Required work: Lift out, unaltered, the lines of the material below between the line holding "rw [value j" and the line holding "rfl, .refl r⟩", counting both.

Task data:
----
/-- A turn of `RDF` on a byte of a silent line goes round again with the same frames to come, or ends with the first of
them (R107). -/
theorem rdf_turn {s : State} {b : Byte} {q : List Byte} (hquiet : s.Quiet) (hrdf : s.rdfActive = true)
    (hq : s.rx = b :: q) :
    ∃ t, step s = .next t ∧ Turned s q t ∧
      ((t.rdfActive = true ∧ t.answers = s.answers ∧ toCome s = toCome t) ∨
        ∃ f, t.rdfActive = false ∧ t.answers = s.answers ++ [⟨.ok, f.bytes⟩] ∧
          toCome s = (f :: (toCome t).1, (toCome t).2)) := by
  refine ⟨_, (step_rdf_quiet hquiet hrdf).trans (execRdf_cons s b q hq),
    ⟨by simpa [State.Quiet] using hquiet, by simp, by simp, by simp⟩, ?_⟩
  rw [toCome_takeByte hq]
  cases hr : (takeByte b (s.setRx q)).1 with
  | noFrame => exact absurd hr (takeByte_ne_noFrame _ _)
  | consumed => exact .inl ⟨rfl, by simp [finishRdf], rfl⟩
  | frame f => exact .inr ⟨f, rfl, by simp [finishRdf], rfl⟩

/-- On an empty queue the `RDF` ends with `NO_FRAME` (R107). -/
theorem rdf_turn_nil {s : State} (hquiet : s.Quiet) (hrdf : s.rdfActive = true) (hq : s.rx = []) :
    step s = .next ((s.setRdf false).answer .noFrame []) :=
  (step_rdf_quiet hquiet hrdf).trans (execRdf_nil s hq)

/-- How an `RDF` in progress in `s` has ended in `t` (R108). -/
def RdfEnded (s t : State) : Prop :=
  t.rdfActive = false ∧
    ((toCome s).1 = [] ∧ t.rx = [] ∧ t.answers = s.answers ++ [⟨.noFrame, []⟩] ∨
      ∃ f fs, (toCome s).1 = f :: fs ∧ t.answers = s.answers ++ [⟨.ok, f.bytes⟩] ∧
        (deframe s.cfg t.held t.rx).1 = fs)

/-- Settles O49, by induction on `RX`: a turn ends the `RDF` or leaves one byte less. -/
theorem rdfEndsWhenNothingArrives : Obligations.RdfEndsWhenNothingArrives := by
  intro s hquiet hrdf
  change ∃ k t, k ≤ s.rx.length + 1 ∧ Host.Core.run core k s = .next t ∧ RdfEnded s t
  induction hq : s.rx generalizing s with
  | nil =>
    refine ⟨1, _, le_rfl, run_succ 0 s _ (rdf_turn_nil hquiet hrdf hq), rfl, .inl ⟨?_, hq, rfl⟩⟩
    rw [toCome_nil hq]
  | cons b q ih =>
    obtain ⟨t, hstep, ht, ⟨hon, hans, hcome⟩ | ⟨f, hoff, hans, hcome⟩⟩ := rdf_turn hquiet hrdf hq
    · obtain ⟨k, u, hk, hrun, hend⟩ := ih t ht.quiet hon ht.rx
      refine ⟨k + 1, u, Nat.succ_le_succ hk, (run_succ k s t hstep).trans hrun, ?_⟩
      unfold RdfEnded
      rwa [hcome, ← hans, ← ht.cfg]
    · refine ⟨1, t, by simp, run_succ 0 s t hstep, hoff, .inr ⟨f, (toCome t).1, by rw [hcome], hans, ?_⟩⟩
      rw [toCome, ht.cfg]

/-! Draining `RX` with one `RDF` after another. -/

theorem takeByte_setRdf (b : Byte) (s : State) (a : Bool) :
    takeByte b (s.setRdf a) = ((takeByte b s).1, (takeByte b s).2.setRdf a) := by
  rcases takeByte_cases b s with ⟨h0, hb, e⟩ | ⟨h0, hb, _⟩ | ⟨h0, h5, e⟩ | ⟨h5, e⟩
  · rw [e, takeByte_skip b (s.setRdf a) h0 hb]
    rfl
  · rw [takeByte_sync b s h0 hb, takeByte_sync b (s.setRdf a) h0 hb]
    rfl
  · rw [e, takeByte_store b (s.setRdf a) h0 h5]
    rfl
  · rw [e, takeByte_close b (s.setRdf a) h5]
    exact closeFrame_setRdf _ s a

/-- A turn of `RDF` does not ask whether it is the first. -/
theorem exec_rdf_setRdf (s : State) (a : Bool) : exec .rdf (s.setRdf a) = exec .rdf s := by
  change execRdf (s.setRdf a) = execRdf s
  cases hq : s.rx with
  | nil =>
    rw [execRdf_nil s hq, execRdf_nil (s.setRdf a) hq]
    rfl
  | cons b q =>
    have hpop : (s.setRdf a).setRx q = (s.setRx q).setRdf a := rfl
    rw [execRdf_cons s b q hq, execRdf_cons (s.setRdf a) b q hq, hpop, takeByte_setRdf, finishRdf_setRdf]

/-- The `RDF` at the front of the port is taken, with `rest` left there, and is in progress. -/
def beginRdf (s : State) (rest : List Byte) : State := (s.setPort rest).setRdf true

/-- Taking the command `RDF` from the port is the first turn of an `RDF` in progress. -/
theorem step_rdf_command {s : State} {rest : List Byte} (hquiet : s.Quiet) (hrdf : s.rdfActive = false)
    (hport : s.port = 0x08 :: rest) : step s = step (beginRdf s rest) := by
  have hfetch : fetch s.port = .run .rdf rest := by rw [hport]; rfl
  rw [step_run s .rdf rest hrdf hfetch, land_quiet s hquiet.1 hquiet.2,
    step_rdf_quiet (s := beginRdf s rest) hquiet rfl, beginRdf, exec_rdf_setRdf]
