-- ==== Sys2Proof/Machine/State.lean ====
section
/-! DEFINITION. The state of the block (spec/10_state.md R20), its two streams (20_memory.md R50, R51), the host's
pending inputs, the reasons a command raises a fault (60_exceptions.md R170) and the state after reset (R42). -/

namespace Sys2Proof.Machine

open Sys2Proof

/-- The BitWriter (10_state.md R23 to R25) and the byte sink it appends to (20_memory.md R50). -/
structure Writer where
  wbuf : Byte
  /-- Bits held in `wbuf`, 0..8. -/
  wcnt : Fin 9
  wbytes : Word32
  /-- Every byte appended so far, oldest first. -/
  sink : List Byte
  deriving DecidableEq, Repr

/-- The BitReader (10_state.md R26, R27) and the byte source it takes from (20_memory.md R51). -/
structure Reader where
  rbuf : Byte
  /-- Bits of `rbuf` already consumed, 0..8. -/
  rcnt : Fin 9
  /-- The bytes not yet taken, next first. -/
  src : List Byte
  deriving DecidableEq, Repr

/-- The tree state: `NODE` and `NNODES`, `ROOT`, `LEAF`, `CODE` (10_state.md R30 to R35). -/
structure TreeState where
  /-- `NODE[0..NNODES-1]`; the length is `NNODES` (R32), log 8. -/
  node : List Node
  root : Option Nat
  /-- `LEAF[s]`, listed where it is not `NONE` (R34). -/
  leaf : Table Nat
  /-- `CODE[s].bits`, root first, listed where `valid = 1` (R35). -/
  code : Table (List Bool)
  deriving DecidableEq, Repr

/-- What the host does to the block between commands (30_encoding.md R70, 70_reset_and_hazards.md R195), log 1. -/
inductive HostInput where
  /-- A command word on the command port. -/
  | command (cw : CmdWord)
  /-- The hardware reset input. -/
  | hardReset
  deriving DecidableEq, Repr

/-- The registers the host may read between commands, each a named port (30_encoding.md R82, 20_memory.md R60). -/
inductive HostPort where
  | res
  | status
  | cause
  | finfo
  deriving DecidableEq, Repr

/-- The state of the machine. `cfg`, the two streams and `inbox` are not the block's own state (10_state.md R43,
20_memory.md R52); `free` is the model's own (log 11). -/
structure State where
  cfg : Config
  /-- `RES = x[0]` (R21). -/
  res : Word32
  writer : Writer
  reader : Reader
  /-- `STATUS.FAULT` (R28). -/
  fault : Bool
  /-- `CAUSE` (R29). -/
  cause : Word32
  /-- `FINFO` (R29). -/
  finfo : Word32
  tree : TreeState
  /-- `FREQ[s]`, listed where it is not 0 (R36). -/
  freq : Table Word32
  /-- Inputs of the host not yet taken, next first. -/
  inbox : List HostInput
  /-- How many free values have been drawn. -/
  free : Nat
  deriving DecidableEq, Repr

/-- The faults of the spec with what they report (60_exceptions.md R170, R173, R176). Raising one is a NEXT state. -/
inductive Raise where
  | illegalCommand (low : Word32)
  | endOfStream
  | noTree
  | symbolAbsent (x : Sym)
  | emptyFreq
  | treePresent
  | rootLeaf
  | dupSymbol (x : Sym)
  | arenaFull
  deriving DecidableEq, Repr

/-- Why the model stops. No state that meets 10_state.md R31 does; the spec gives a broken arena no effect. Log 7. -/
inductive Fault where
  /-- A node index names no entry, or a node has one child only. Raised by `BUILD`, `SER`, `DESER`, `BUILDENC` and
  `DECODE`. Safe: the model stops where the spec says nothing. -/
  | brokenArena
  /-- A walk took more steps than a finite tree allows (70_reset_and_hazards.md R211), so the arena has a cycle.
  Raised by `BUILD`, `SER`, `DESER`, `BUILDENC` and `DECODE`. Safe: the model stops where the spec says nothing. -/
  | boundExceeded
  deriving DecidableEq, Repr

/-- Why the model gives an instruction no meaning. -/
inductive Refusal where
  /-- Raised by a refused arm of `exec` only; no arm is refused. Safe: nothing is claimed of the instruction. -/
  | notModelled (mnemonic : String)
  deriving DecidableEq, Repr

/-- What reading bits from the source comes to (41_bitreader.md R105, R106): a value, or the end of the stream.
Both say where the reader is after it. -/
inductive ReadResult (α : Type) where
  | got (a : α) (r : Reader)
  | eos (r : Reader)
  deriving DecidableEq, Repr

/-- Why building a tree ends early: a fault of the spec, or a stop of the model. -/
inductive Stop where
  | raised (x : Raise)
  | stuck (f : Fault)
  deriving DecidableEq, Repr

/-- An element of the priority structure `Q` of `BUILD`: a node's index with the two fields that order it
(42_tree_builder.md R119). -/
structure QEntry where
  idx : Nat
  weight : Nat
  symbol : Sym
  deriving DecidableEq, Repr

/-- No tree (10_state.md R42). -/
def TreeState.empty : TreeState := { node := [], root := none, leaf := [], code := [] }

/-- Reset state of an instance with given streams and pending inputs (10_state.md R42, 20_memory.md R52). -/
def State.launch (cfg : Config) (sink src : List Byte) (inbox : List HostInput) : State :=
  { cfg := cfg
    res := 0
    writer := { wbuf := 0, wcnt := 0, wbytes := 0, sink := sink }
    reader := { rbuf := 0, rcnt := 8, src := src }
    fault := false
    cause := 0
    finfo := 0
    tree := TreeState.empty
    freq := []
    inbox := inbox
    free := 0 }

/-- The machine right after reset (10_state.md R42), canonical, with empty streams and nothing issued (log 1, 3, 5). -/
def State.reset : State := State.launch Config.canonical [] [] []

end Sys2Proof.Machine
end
----
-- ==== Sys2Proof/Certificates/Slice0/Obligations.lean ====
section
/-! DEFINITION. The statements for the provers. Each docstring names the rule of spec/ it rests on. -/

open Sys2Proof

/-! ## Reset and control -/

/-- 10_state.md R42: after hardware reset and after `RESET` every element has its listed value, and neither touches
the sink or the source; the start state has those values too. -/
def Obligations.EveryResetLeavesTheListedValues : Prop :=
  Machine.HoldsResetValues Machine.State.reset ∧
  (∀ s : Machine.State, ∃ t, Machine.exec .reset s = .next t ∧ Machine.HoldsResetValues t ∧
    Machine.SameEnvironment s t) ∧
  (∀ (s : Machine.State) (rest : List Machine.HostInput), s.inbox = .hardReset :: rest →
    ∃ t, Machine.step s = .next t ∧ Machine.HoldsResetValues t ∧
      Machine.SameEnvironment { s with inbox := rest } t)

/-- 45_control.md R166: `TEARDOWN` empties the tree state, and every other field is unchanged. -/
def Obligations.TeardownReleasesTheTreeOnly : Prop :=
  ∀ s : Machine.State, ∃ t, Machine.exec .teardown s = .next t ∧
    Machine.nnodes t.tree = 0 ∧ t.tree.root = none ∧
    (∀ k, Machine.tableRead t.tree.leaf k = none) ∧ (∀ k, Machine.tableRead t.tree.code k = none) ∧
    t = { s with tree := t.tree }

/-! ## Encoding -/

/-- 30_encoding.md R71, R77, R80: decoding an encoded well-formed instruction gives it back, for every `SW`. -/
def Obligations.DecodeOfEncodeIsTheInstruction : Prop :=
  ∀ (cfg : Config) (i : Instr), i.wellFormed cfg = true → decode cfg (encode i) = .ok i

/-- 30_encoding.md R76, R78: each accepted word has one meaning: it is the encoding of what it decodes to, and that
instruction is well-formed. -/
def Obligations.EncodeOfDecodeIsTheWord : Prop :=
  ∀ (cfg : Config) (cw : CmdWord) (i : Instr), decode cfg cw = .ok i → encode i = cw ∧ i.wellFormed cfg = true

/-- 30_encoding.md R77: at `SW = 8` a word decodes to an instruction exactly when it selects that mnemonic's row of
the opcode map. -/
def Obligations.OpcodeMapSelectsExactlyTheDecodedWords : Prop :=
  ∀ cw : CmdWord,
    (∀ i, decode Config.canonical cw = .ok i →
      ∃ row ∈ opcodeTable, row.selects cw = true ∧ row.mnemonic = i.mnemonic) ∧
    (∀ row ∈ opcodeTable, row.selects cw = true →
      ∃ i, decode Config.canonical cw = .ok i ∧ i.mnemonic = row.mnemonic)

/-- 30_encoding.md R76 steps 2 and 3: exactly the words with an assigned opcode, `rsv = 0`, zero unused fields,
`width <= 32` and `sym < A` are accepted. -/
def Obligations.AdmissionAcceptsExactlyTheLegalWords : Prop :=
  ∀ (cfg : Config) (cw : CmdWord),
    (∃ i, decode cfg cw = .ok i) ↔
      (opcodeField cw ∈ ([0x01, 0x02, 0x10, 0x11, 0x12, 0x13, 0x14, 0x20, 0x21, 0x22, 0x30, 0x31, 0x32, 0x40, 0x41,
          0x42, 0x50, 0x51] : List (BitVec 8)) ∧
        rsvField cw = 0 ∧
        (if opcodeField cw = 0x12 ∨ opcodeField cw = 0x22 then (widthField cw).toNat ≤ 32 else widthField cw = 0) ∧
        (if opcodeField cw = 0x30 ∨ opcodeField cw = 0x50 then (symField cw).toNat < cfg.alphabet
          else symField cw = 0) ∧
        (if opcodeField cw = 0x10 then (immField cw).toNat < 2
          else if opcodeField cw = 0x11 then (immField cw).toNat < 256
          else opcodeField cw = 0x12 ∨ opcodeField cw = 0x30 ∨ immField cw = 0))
----
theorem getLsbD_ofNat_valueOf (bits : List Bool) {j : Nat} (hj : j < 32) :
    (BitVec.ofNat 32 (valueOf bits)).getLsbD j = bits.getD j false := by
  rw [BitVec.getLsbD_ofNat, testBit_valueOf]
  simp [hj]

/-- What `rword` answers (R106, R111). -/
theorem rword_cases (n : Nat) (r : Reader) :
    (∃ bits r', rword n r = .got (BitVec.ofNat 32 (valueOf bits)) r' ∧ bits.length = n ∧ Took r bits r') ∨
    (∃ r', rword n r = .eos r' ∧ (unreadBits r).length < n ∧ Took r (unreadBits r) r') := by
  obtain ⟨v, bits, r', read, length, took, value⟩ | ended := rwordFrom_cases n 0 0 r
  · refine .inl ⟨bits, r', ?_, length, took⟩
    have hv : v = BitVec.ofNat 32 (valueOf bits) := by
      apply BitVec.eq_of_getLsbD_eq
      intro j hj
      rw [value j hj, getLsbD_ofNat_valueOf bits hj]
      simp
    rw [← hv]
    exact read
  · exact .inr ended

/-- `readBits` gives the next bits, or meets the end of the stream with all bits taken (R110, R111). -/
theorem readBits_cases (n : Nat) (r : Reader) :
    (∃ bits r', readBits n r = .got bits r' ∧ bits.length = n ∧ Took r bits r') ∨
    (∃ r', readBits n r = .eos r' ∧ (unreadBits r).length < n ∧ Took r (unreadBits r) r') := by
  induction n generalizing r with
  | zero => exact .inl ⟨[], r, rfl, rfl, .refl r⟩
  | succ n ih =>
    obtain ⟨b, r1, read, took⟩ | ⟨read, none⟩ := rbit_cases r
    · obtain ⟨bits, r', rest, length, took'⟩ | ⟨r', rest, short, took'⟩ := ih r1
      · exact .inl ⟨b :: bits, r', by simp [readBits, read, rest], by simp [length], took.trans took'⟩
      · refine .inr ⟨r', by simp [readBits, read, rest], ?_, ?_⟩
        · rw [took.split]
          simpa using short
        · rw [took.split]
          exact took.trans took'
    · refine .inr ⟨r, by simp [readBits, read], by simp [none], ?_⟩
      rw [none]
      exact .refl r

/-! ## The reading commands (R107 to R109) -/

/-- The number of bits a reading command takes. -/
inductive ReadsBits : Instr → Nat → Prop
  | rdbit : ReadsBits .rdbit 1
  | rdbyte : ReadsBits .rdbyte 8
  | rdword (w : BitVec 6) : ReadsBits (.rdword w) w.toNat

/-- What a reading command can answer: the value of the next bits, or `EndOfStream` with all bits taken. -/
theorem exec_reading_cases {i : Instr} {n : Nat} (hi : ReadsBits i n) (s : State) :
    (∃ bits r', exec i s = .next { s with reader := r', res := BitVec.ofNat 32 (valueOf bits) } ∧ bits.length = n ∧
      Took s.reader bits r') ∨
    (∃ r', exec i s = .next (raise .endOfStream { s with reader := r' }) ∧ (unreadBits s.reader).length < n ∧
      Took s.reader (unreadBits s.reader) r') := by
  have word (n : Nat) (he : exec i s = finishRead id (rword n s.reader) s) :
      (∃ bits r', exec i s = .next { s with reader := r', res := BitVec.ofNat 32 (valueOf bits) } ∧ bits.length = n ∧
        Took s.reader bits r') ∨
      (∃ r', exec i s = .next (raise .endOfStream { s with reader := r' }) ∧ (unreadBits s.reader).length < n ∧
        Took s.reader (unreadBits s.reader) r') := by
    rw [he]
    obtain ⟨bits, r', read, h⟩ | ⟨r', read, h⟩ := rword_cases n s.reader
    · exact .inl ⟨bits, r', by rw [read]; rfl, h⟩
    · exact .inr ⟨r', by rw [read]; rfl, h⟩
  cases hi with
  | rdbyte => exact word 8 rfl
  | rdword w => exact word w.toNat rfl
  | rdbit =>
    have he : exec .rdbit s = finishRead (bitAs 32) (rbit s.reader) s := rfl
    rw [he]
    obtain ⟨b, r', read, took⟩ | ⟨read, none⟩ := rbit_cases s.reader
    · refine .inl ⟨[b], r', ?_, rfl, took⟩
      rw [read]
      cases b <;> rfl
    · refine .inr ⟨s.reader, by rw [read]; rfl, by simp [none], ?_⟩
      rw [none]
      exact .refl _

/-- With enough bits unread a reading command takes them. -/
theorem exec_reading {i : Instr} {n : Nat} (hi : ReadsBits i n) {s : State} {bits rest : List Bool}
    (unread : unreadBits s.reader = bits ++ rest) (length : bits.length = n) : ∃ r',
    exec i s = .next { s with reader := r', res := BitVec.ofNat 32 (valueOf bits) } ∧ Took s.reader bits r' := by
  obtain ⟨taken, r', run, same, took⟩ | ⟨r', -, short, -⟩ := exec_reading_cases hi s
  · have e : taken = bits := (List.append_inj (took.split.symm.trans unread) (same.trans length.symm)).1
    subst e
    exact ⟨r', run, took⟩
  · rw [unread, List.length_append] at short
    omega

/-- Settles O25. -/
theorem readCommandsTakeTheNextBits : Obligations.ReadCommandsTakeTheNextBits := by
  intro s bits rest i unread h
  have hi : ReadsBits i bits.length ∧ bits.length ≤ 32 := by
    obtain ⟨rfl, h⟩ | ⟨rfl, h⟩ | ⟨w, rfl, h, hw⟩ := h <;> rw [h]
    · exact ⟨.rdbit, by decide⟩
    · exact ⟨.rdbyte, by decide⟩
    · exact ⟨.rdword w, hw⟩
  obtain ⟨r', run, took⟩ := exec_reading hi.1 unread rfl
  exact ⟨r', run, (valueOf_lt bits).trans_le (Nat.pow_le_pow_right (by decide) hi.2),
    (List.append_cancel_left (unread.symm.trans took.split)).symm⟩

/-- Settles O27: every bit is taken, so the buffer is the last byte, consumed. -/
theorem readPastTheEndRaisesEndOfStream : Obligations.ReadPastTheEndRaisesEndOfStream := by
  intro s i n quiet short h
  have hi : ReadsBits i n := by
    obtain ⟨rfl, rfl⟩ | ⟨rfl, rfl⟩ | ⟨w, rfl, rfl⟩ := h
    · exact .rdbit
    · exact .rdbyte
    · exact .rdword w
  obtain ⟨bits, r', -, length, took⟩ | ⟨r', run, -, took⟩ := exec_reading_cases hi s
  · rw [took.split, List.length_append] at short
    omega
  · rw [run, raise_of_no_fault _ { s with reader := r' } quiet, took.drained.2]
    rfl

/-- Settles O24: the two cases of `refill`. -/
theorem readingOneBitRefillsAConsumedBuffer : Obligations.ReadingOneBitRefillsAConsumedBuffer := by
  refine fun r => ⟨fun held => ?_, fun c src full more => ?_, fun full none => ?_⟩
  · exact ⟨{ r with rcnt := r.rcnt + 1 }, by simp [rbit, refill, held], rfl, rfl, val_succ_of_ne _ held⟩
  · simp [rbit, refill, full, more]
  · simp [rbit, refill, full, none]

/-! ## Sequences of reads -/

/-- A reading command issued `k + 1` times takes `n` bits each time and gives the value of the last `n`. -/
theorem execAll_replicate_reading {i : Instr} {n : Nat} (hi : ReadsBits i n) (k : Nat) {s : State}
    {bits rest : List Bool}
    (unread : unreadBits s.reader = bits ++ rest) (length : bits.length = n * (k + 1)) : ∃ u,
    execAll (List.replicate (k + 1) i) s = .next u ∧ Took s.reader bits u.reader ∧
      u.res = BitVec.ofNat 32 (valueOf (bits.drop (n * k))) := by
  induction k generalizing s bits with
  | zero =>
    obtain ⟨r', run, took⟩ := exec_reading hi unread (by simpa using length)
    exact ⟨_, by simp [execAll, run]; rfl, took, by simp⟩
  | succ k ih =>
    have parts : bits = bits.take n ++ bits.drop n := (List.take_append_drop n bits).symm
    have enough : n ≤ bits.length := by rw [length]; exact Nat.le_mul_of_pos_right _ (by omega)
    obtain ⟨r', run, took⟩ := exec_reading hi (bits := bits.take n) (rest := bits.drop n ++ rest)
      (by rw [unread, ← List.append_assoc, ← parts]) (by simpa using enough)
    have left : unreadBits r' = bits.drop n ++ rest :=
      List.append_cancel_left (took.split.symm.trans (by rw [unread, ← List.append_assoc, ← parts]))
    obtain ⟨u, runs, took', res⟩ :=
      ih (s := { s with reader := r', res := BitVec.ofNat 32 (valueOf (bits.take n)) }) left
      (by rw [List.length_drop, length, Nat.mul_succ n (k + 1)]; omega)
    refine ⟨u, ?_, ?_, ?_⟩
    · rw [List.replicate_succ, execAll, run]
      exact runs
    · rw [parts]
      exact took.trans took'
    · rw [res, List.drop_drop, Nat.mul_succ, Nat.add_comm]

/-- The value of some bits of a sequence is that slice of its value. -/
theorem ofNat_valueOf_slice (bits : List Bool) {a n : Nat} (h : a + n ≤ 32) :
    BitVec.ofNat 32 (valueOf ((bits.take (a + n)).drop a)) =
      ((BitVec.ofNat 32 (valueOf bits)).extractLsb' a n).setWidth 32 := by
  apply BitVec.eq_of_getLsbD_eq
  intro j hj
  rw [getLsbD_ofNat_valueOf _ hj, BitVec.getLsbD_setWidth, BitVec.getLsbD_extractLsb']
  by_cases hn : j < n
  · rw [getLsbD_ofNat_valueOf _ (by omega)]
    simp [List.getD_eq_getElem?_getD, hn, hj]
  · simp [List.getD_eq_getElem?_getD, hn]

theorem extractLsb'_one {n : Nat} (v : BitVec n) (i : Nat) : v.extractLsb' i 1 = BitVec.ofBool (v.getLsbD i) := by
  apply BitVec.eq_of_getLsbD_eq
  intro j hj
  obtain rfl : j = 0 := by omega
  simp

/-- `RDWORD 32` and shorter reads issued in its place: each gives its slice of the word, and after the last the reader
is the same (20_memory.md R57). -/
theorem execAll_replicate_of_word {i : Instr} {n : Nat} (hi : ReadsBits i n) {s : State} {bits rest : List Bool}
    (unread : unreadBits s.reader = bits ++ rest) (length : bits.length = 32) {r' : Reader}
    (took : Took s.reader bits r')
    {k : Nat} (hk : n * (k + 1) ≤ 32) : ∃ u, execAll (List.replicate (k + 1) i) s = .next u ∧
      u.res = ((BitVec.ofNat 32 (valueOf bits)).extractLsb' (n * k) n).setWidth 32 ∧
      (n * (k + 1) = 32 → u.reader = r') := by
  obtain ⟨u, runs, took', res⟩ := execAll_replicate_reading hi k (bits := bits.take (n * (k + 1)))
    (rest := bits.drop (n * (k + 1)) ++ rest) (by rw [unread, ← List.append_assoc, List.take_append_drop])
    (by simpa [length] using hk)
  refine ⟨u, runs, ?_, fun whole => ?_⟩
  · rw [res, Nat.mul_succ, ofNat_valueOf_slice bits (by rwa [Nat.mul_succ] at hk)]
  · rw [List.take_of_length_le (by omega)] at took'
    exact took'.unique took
----
Your solution:
      rw [value j hj, getLsbD_ofNat_valueOf bits hj]
      simp
    rw [← hv]
    exact read
  · exact .inr ended

/-- `readBits` gives the next bits, or meets the end of the stream with all bits taken (R110, R111). -/
theorem readBits_cases (n : Nat) (r : Reader) :
    (∃ bits r', readBits n r = .got bits r' ∧ bits.length = n ∧ Took r bits r') ∨
    (∃ r', readBits n r = .eos r' ∧ (unreadBits r).length < n ∧ Took r (unreadBits r) r') := by
  induction n generalizing r with
  | zero => exact .inl ⟨[], r, rfl, rfl, .refl r⟩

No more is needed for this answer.